** Action item **
Copy every line from the records below that holds the word "byteOf".

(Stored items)
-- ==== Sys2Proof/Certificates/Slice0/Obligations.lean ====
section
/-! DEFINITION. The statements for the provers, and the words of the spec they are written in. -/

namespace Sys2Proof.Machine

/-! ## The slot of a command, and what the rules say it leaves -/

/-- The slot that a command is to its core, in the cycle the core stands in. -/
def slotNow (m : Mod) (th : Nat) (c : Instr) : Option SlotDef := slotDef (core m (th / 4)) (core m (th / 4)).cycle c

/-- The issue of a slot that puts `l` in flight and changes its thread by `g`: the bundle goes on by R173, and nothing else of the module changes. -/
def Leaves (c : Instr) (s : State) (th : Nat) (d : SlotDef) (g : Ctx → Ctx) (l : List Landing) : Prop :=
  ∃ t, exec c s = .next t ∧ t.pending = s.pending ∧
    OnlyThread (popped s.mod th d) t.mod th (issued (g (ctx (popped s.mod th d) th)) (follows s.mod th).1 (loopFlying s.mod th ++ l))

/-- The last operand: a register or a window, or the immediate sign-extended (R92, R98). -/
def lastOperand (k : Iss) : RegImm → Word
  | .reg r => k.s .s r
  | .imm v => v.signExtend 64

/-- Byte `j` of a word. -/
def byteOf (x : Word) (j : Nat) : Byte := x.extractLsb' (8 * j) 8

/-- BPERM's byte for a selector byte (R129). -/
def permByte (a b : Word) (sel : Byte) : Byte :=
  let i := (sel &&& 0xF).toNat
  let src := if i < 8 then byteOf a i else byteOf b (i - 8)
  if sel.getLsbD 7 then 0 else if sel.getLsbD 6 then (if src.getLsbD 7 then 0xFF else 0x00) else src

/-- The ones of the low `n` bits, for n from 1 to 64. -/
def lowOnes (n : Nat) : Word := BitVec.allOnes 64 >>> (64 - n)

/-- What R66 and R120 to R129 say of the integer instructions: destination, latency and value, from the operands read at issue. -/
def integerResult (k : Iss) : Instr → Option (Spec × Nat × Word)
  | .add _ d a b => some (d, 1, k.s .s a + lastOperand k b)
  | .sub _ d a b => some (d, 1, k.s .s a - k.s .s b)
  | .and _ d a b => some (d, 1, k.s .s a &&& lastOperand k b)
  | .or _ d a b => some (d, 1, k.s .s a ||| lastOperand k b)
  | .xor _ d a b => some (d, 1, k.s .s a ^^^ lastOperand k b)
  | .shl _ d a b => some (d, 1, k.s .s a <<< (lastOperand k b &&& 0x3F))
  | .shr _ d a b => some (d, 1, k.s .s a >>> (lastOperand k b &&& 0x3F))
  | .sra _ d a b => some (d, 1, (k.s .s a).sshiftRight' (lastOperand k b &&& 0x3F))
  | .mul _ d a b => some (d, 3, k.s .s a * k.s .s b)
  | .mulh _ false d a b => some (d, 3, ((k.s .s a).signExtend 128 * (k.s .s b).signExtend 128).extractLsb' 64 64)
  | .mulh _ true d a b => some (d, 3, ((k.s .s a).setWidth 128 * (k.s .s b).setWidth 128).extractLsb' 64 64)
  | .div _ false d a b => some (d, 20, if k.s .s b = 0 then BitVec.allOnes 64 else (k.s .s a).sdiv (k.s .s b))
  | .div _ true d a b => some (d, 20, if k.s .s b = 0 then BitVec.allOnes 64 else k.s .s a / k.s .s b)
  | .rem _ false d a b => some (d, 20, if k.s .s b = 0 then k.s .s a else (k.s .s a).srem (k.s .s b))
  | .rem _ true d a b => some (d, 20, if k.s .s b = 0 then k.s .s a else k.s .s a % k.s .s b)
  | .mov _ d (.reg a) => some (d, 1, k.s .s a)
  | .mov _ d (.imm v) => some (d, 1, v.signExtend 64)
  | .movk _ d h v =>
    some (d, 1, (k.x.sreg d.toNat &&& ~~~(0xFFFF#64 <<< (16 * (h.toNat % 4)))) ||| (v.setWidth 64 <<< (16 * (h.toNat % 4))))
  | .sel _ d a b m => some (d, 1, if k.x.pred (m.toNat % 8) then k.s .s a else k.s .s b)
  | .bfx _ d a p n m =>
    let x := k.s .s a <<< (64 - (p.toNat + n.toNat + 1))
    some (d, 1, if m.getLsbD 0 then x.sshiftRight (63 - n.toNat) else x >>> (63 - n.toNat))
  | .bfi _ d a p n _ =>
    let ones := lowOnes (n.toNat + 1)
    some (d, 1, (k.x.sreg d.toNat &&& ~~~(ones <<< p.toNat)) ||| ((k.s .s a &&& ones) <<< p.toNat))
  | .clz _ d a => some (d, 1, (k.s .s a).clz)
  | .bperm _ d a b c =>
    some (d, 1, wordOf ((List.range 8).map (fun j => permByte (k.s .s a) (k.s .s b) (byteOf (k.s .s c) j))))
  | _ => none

** Your response **
def byteOf (x : Word) (j : Nat) : Byte := x.extractLsb' (8 * j) 8
  let src := if i < 8 then byteOf a i else byteOf b (i - 8)
    some (d, 1, wordOf ((List.range 8).map (fun j => permByte (k.s .s a) (k.s .s b) (byteOf (k.s .s c) j))))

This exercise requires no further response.